CEP41

This gene encodes a centrosomal and microtubule-binding protein which is predicted to have two coiled-coil domains and a rhodanese domain. In human retinal pigment epithelial cells the protein localized to centrioles and cilia. Mutations in this gene have been associated with Joubert Syndrome 15; an autosomal recessive ciliopathy and neurological disorder. Alternative splicing results in multiple transcript variants. [provided by RefSeq, Mar 2012]

Centrosomal Protein 41

Required during ciliogenesis for tubulin glutamylation in cilium. Probably acts by participating in the transport of TTLL6, a tubulin polyglutamylase, between the basal body and the cilium.
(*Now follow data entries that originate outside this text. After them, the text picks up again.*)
-- ==== Sys2Proof/Machine/Regs.lean ====
section
/-! DEFINITION. The registers of the PRD96, from the register tables of the spec: one constant for each field, named
BLOCK_REGISTER_FIELD as the spec names it, and the register map. An event register whose bits are all W1C flags is one field
FLAGS (bit b is the flag of the b-th event of its table); an occurrence register is two 16-bit fields LO and HI (R32).
A 64-bit register is two words. `dims` gives stride and count of each repetition, the unit first. -/

namespace Sys2Proof.Machine.R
Ciliary basal body-plasma membrane docking Source: Reactome
Cilium assembly Source: UniProtKB
G2/M transition of mitotic cell cycle Source: Reactome
Protein polyglutamylation Source: UniProtKB
Protein transport Source: UniProtKB-KW
Regulation of G2/M transition of mitotic cell cycle Source: Reactome

Centrosome; Cilium basal body; Cilium. Localizes mainly to the cilium basal body and in primary cilia.

Joubert syndrome 15 (JBTS15): An autosomal recessive disorder presenting with cerebellar ataxia, oculomotor apraxia, hypotonia, neonatal breathing abnormalities and psychomotor delay. Neuroradiologically, it is characterized by cerebellar vermian hypoplasia/aplasia, thickened and reoriented superior cerebellar peduncles, and an abnormally large interpeduncular fossa, giving the appearance of a molar tooth on transaxial slices (molar tooth sign). Additional variable features include retinal dystrophy, renal disease, liver fibrosis and polydactyly.
Genetic variations in CEP41 may be associated with susceptibility to autism (PubMed:21438139).